Катя не удерживается, смеётся носом, коротко, почти беззвучно.
— Передай Михе, что я всё слышу. Пусть убавит громкость — я ещё не долетела, а уже оглохла.
В трубке какая-то возня, Андрей что-то бросает в сторону, потом возвращается ближе:
— Он говорит, что это он так радуется жизни.
— У него получается.
— Так, — Андрей пытается вернуть разговор в рельсы, но улыбка всё ещё торчит из голоса. — Мы с «Нашествия» поедем как обычно через Пулково. Давай мы тебя там перехватим?
Катя перестаёт улыбаться не сразу. Сначала она видит картинку: зал прилёта, уставшие после фестиваля панки, чужие глаза, шум, кто-то узнаёт Андрея, кто-то пялится, кто-то шепчется. Она выходит с сумкой и становится не человеком, который сам приехал домой, а объектом семейного спасения.
Нет.
Пальцы туже стягивают волосы резинкой. Больно у корней, зато помогает.
— Андрюх, ты представляешь это? Горстка панков в зале ожидания с табличкой «Князева». Спасибо, я лучше умру.
— Мы без таблички!
— Всё равно. Валите отдыхать. Я поймаю такси. Не выдумывай.
— Кать.
Вот это «Кать» уже не шутит. В нём появляется старший брат: не громкий, не командный, но плотный. Она слышит, как он подбирается к границе, за которой начнёт решать за неё, потому что ему страшно.
Катя смотрит на часы. Опоздание уже не страшилка, а факт, который дышит ей в затылок.
— Мне реально пора, — говорит она, и голос сам становится деловым. — Я опаздываю. Созвонимся уже в Питере, ладно?
Пауза короткая, но в ней Андрей успевает проглотить пару лишних слов.
— Ладно. Ты аккуратно там. И… не геройствуй.
Она хочет съязвить. Уже готово: «героизм по расписанию после обеда». Но язык не двигается.
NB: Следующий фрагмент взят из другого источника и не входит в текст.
-- ==== Sys2Proof/Laws/Memory.lean ====
section
/-! SUPPORT. The laws of the record store's words: read after write, and that every operation that writes them keeps their
canonical form. -/

namespace Sys2Proof.Machine

/-- A list whose numbers start at `n` reads as zero below `n`. -/
theorem Memory.read_below {n a : Nat} {m : Memory} (h : Memory.wfFrom n m = true) (lt : a < n) : m.read a = 0 := by
  cases m with
  | nil => rfl
  | cons p rest =>
    simp only [Memory.wfFrom, Bool.and_eq_true, decide_eq_true_eq] at h
    have : a < p.1 := Nat.lt_of_lt_of_le lt h.1.1.1
    simp [Memory.read, Nat.ne_of_lt this, this]

/-- A canonical list from `n` on is canonical from any lower number on. -/
theorem Memory.wfFrom_mono {n k : Nat} {m : Memory} (h : Memory.wfFrom n m = true) (le : k ≤ n) :
    Memory.wfFrom k m = true := by
  cases m with
  | nil => rfl
  | cons p rest =>
    simp only [Memory.wfFrom, Bool.and_eq_true, decide_eq_true_eq] at h ⊢
    exact ⟨⟨⟨by omega, h.1.1.2⟩, h.1.2⟩, h.2⟩

/-- Reading the word just written gives what was written. -/
theorem Memory.read_write_same {k n : Nat} {m : Memory} (v : StoredWord) (h : Memory.wfFrom k m = true) :
    (m.write n v).read n = v := by
  induction m generalizing k with
  | nil => by_cases hv : v = 0#40 <;> simp [Memory.write, Memory.read, hv]
  | cons p rest ih =>
    simp only [Memory.wfFrom, Bool.and_eq_true, decide_eq_true_eq] at h
    unfold Memory.write
    by_cases he : n = p.1
    · by_cases hv : v = 0#40
      · simp [he, hv, Memory.read_below h.2 (Nat.lt_succ_self _)]
      · simp [he, hv, Memory.read]
    · by_cases hl : n < p.1
      · by_cases hv : v = 0#40 <;> simp [he, hl, hv, Memory.read]
      · simpa [he, hl, Memory.read] using ih h.2

/-- Writing one word leaves every other word as it was. -/
theorem Memory.read_write_other {k n a : Nat} {m : Memory} (v : StoredWord) (h : Memory.wfFrom k m = true) (ne : a ≠ n) :
    (m.write n v).read a = m.read a := by
  induction m generalizing k with
  | nil => by_cases hv : v = 0#40 <;> simp [Memory.write, Memory.read, hv, ne]
  | cons p rest ih =>
    simp only [Memory.wfFrom, Bool.and_eq_true, decide_eq_true_eq] at h
    unfold Memory.write
    by_cases he : n = p.1
    · have ne' : a ≠ p.1 := he ▸ ne
      by_cases hv : v = 0#40
      · by_cases hl : a < p.1
        · simp [he, hv, Memory.read, ne', hl, Memory.read_below h.2 (Nat.lt_succ_of_lt hl)]
        · simp [he, hv, Memory.read, ne', hl]
      · simp [he, hv, Memory.read, ne']
    · by_cases hl : n < p.1
      · by_cases hv : v = 0#40
        · simp [he, hl, hv]
        · by_cases ha : a < n
          · have : a < p.1 := Nat.lt_trans ha hl
            simp [he, hl, hv, Memory.read, ne, ha, Nat.ne_of_lt this, this]
          · simp [he, hl, hv, Memory.read, ne, ha]
      · by_cases ha : a = p.1
        · simp [he, hl, Memory.read, ha]
        · by_cases hb : a < p.1 <;> simp [he, hl, Memory.read, ha, hb, ih h.2]

/-- A write of a word that the store has keeps the canonical form from any number not above it. -/
theorem Memory.wfFrom_write {k n : Nat} {m : Memory} (v : StoredWord) (h : Memory.wfFrom k m = true) (hk : k ≤ n)
    (hn : n < Config.storeWords) : Memory.wfFrom k (m.write n v) = true := by
  induction m generalizing k with
  | nil => by_cases hv : v = 0#40 <;> simp [Memory.write, Memory.wfFrom, hv, hk, hn]
  | cons p rest ih =>
    simp only [Memory.wfFrom, Bool.and_eq_true, decide_eq_true_eq] at h
    unfold Memory.write
    by_cases he : n = p.1
    · by_cases hv : v = 0#40
      · simpa [he, hv] using Memory.wfFrom_mono h.2 (by omega)
      · simp [he, hv, Memory.wfFrom, h.1.1.1, h.1.1.2, h.2]
    · by_cases hl : n < p.1
      · by_cases hv : v = 0#40
        · simpa [he, hl, hv, Memory.wfFrom] using h
        · have hp : p.2 ≠ 0#40 := h.1.2
          have hm : n + 1 ≤ p.1 := hl
          rw [if_neg he, if_pos hl, if_neg (show ¬v = 0 from hv)]
          simp [Memory.wfFrom, hk, hn, hv, hm, h.1.1.2, hp, h.2]
      · simp only [he, hl, if_false, Memory.wfFrom, Bool.and_eq_true, decide_eq_true_eq]
        exact ⟨⟨⟨h.1.1.1, h.1.1.2⟩, h.1.2⟩, ih h.2 (by omega)⟩

/-- A write of a word that the store has keeps the canonical form. -/
theorem Memory.wf_write {n : Nat} {m : Memory} (v : StoredWord) (h : m.wf = true) (hn : n < Config.storeWords) :
    (m.write n v).wf = true := Memory.wfFrom_write v h (Nat.zero_le n) hn

/-- The words after reset are in canonical form. -/
theorem reset_wordsCanonical : State.reset.wordsCanonical := rfl

/-- The words of a cleared store are in canonical form. -/
theorem Memory.wf_nil : Memory.wf [] = true := rfl

/-- `setWords` with a write of one word keeps the canonical form (STORE FLIP and migration, R147, R155). -/
theorem wordsCanonical_setWords {n : Nat} {s : State} (v : StoredWord) (h : s.wordsCanonical) (hn : n < Config.storeWords) :
    (s.setWords (s.store.words.write n v)).wordsCanonical := Memory.wf_write v h hn

/-- A write of data bits keeps the canonical form. -/
theorem wordsCanonical_writeData {w : Nat} {s : State} (d : DataWord) (h : s.wordsCanonical) (hw : w < Config.storeWords) :
    (writeData w d s).wordsCanonical := Memory.wf_write _ h hw

/-- A record write keeps the canonical form. -/
theorem wordsCanonical_writeRecord {i : Nat} {s : State} (r : Record) (h : s.wordsCanonical) (hi : i < 512) :
    (writeRecord i r s).wordsCanonical := by
  have hw : ∀ j < 4, 4 * i + j < Config.storeWords := by intro j hj; show 4 * i + j < 2048; omega
  exact wordsCanonical_writeData _ (wordsCanonical_writeData _ (wordsCanonical_writeData _
    (wordsCanonical_writeData _ h (hw 0 (by decide))) (hw 1 (by decide))) (hw 2 (by decide))) (hw 3 (by decide))

end Sys2Proof.Machine
end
В горле на секунду становится тесно от того, что он далеко и всё равно рядом.
— Угу. Целую.
— Давай. Жду.
Связь обрывается с сухим кнопочным щелчком.
Катя ещё пару секунд держит телефон у уха, хотя там уже пусто. Потом опускает руку и стоит посреди комнаты в сером свете, с криво собранными волосами, с кофе на языке и странной маленькой улыбкой, которая никак не хочет уходить.
Меня ждут.
Она кладёт телефон в сумку, и улыбка закрывается вместе с молнией.
Дальше — быстрее.
Комбинезон висит на спинке стула с вечера, чёрный, строгий, без лишнего. Белая блузка лежит рядом, уже чуть помятая, но терпимо. Катя одевается на автомате: бельё, колготки, комбинезон, блузка. Застёжка на боку цепляется, пальцы не сразу попадают в крючок. Она дышит через нос и не психует. Второй раз получается.
На секунду взгляд соскальзывает к открытой полке шкафа. Там сложена футболка — старая, мягкая, тёмная, с выцветшим принтом, рядом кожаная куртка, чужая для этой комнаты и слишком своя для сегодняшнего утра.
Своё — потом.
Сегодня она надевает скафандр.
Ткань блузки холодит кожу. Комбинезон садится ровно, собирает тело в вертикаль, убирает лишнее. В этом виде проще говорить с людьми, которые любят должности, дедлайны, подписи и улыбки с правильной дистанцией. Проще быть функцией. Функции не дрожат.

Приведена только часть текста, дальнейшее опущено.